Assume you have written a python simulation in form of a simple script that defines a function with several arguments, like so
def main(a: float = 1, b: int = 2, negate: bool = False):
res = a ** b
if negate:
res *= -1
return res
The modelrunner
package now allows you to wrap a convenient command line interface
around this simple function. Assuming the script is saved in a file called script.py
,
calling python -m modelrunner script.py -h
shows the follwing help
usage: script.py [-h] [--a VALUE] [--b VALUE] [--negate] [--json JSON] [-o PATH]
optional arguments:
-h, --help show this help message and exit
--json JSON JSON-encoded parameter values. Overwrites other parameters. (default: None)
-o PATH, --output PATH
Path to output file. If omitted, no output file is created. (default: None)
--a VALUE Parameter `a` (default: 1)
--b VALUE Parameter `b` (default: 2)
--negate Parameter `negate` (default: False)
Consequently, the function can be called using python -m modelrunner script.py --a 2 --b 3 --negate -o result.yaml
,
which produces a file result.yaml
with the following content:
info:
time: # TIMESTAMP
model:
class: main
description: null
name: main
parameters:
a: 2.0
b: 3
negate: true
result: -8.0
This file not only contains the result, but also metainformation including the parameters to run the simulation and the time when it was started.
The package introduces a base class ModelBase
that describes the bare structure all
models are supposed to have.
Custom models can be created by inheriting from ModelBase
and defining suitable
parameters:
from modelrunner import ModelBase
class MyModel(ModelBase): # define custom model
# defines supported parameters with default values
parameters_default = {"a": 1, "b": 2}
def __call__(self):
"""calculate the actual model"""
return self.parameters["a"] * self.parameters["b"]
model = MyModel({"a" : 3})
The last line actually creates an instance of the model with custom parameters.
Alternatively, a model can also be defined from a simple function:
from modelrunner import make_model
@make_model
def multiply(a=1, b=2):
return a * b
model = multiply(a=3)
The main aim of defining models like this is to provide a unified interface for running models for the subsequent sections.
Models can be run with different parameters.
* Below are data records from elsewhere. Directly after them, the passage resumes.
@[simp] theorem State.setMem_pending (s : State) (pl : Place) (m : Memory) : (s.setMem pl m).pending = s.pending := by
  cases pl <;> rfl
@[simp] theorem State.setMem_freeCtr (s : State) (pl : Place) (m : Memory) : (s.setMem pl m).freeCtr = s.freeCtr := by
  cases pl <;> rfl
@[simp] theorem State.setMem_now (s : State) (pl : Place) (m : Memory) : (s.setMem pl m).now = s.now := by
  cases pl <;> rfl
@[simp] theorem State.setMem_sent (s : State) (pl : Place) (m : Memory) : (s.setMem pl m).sent = s.sent := by
  cases pl <;> rfl
@[simp] theorem State.setMem_bank (s : State) (pl : Place) (m : Memory) : (s.setMem pl m).bank = s.bank := by
  cases pl <;> rfl
@[simp] theorem State.setMem_ctxs (s : State) (pl : Place) (m : Memory) : (s.setMem pl m).ctxs = s.ctxs := by
  cases pl <;> rfl
@[simp] theorem State.setMem_fab (s : State) (pl : Place) (m : Memory) : (s.setMem pl m).fab = s.fab := by
  cases pl <;> rfl
@[simp] theorem State.setMem_hub (s : State) (pl : Place) (m : Memory) : (s.setMem pl m).hub = s.hub := by
  cases pl <;> rfl
@[simp] theorem State.setMem_aon (s : State) (pl : Place) (m : Memory) : (s.setMem pl m).aon = s.aon := by
  cases pl <;> rfl
@[simp] theorem State.setMem_vault (s : State) (pl : Place) (m : Memory) : (s.setMem pl m).vault = s.vault := by
  cases pl <;> rfl
@[simp] theorem State.setMem_part (s : State) (pl : Place) (m : Memory) : (s.setMem pl m).part = s.part := by
  cases pl <;> rfl
@[simp] theorem State.setMem_flash (s : State) (pl : Place) (m : Memory) : (s.setMem pl m).flash = s.flash := by
  cases pl <;> rfl
@[simp] theorem State.setMem_lib (s : State) (pl : Place) (m : Memory) : (s.setMem pl m).lib = s.lib := by
  cases pl <;> rfl
@[simp] theorem State.setMem_pwr (s : State) (pl : Place) (m : Memory) : (s.setMem pl m).pwr = s.pwr := by
  cases pl <;> rfl
@[simp] theorem State.setMem_tap (s : State) (pl : Place) (m : Memory) : (s.setMem pl m).tap = s.tap := by
  cases pl <;> rfl

@[simp] theorem State.setPoison_pending (s : State) (pl : Place) (q : Poison) : (s.setPoison pl q).pending = s.pending := by
  cases pl <;> rfl
@[simp] theorem State.setPoison_freeCtr (s : State) (pl : Place) (q : Poison) : (s.setPoison pl q).freeCtr = s.freeCtr := by
  cases pl <;> rfl
@[simp] theorem State.setPoison_now (s : State) (pl : Place) (q : Poison) : (s.setPoison pl q).now = s.now := by
  cases pl <;> rfl
@[simp] theorem State.setPoison_sent (s : State) (pl : Place) (q : Poison) : (s.setPoison pl q).sent = s.sent := by
  cases pl <;> rfl
@[simp] theorem State.setPoison_bank (s : State) (pl : Place) (q : Poison) : (s.setPoison pl q).bank = s.bank := by
  cases pl <;> rfl
@[simp] theorem State.setPoison_ctxs (s : State) (pl : Place) (q : Poison) : (s.setPoison pl q).ctxs = s.ctxs := by
  cases pl <;> rfl
@[simp] theorem State.setPoison_fab (s : State) (pl : Place) (q : Poison) : (s.setPoison pl q).fab = s.fab := by
  cases pl <;> rfl
@[simp] theorem State.setPoison_hub (s : State) (pl : Place) (q : Poison) : (s.setPoison pl q).hub = s.hub := by
  cases pl <;> rfl
@[simp] theorem State.setPoison_aon (s : State) (pl : Place) (q : Poison) : (s.setPoison pl q).aon = s.aon := by
  cases pl <;> rfl
@[simp] theorem State.setPoison_vault (s : State) (pl : Place) (q : Poison) : (s.setPoison pl q).vault = s.vault := by
  cases pl <;> rfl
@[simp] theorem State.setPoison_part (s : State) (pl : Place) (q : Poison) : (s.setPoison pl q).part = s.part := by
  cases pl <;> rfl
@[simp] theorem State.setPoison_flash (s : State) (pl : Place) (q : Poison) : (s.setPoison pl q).flash = s.flash := by
  cases pl <;> rfl
@[simp] theorem State.setPoison_lib (s : State) (pl : Place) (q : Poison) : (s.setPoison pl q).lib = s.lib := by
  cases pl <;> rfl
@[simp] theorem State.setPoison_pwr (s : State) (pl : Place) (q : Poison) : (s.setPoison pl q).pwr = s.pwr := by
  cases pl <;> rfl
@[simp] theorem State.setPoison_tap (s : State) (pl : Place) (q : Poison) : (s.setPoison pl q).tap = s.tap := by
  cases pl <;> rfl

/-! ### Reading back what was updated -/

theorem State.core_updCore (s : State) (p q : Nat) (f : Core → Core) :
    (s.updCore p f).core q = if q = p then f (s.core p) else s.core q := SMap.get_upd _ p q f

@[simp] theorem State.core_updCore_same (s : State) (p : Nat) (f : Core → Core) :
    (s.updCore p f).core p = f (s.core p) := by rw [State.core_updCore, if_pos rfl]

theorem State.ctx_updCtx (s : State) (c d : Nat) (f : Ctx → Ctx) :
    (s.updCtx c f).ctx d = if d = c then f (s.ctx c) else s.ctx d := SMap.get_upd _ c d f

@[simp] theorem State.ctx_updCtx_same (s : State) (c : Nat) (f : Ctx → Ctx) :
    (s.updCtx c f).ctx c = f (s.ctx c) := by rw [State.ctx_updCtx, if_pos rfl]

theorem Core.strand_updStrand (k : Core) (t u : Nat) (f : Strand → Strand) :
    (k.updStrand t f).strand u = if u = t then f (k.strand t) else k.strand u := SMap.get_upd _ t u f

theorem State.wf_updCore {s : State} (h : SMap.wf {} s.cores = true) (p : Nat) (f : Core → Core) :
    SMap.wf {} (s.updCore p f).cores = true := SMap.wf_upd h p f

theorem State.wf_updCtx {s : State} (h : SMap.wf {} s.ctxs = true) (c : Nat) (f : Ctx → Ctx) :
    SMap.wf {} (s.updCtx c f).ctxs = true := SMap.wf_upd h c f

@[simp] theorem State.ctx_updCore (s : State) (p c : Nat) (f : Core → Core) :
    (s.updCore p f).ctx c = s.ctx c := rfl

@[simp] theorem State.core_updCtx (s : State) (c p : Nat) (f : Ctx → Ctx) :
    (s.updCtx c f).core p = s.core p := rfl

@[simp] theorem State.pcore_updCore (s : State) (p c v : Nat) (f : Core → Core) :
    (s.updCore p f).pcore c v = s.pcore c v := rfl

@[simp] theorem State.ctx_updStream (s : State) (i : StreamId) (f : Stream → Stream) (c : Nat) :
    (s.updStream i f).ctx c = s.ctx c := by
  simp [State.ctx]

@[simp] theorem State.pcore_updStream (s : State) (i : StreamId) (f : Stream → Stream) (c v : Nat) :
    (s.updStream i f).pcore c v = s.pcore c v := by
  simp [State.pcore]

@[simp] theorem Strand.stream_updStream (t : Strand) (e e' : Eng) (f : Stream → Stream) :
    (t.updStream e f).stream e' = if e' = e then f (t.stream e) else t.stream e' := by
  cases e <;> cases e' <;> rfl

/-- A stream of a mapped virtual core reads back what an update made of it. -/
theorem State.stream_updStream {s : State} {i : StreamId} {p : Nat} (h : s.pcore i.ctx i.vc = some p)
    (f : Stream → Stream) : (s.updStream i f).stream i = f (s.stream i) := by
  unfold State.updStream State.stream State.updStrand State.strand
  simp only [StreamId.strandId, h, State.pcore_updCore, State.core_updCore_same, Core.strand_updStrand,
    if_true, Strand.stream_updStream]

theorem State.each_nil {α : Type} (s : State) (f : State → α → State) : s.each [] f = s := rfl

theorem State.each_cons {α : Type} (s : State) (a : α) (l : List α) (f : State → α → State) :
    s.each (a :: l) f = (f s a).each l f := rfl

/-- A property that every change keeps is kept by changes applied one after another. -/
theorem State.each_keeps {α : Type} {P : State → Prop} {f : State → α → State}
    (h : ∀ s a, P s → P (f s a)) (s : State) (l : List α) (hs : P s) : P (s.each l f) := by
  induction l generalizing s with
  | nil => exact hs
  | cons a l ih => exact ih (f s a) (h s a hs)

theorem State.when_keeps {P : State → Prop} {f : State → State} (h : ∀ s, P s → P (f s)) (s : State)
    (b : Bool) (hs : P s) : P (s.when b f) := by
  cases b
  · exact hs
  · exact h s hs

theorem State.with_keeps {α : Type} {P : State → Prop} {f : α → State} (s : State) (o : Option α)
    (h : ∀ a, P (f a)) (hs : P s) : P (s.with_ o f) := by
  cases o
  · exact hs
  · exact h _

end Sys2Proof.Machine
end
In both examples shown above, the model
can be run from within the python code by simply calling the model instance: model()
.
In the cases shown above, these calls will simply return 6
.
In typical numerical simulations, models need to be evaluated for many different
parameters. The packages facilitates this by providing a special interface to set
arguments from the command line. To show this, either one of the model definitions
given above can be saved as a python file model.py
. Using the special call
python -m modelrunner model.py
provides a command line interface for adjusting model parameters.
The supported parameters can be obtained with the following command
$ python -m modelrunner model.py --help
usage: model.py [-h] [--a VALUE] [--b VALUE] [-o PATH] [--json JSON]
optional arguments:
-h, --help show this help message and exit
-o PATH, --output PATH
Path to output file. If omitted, no output file is created. (default: None)
--json JSON JSON-encoded parameter values. Overwrites other parameters. (default: None)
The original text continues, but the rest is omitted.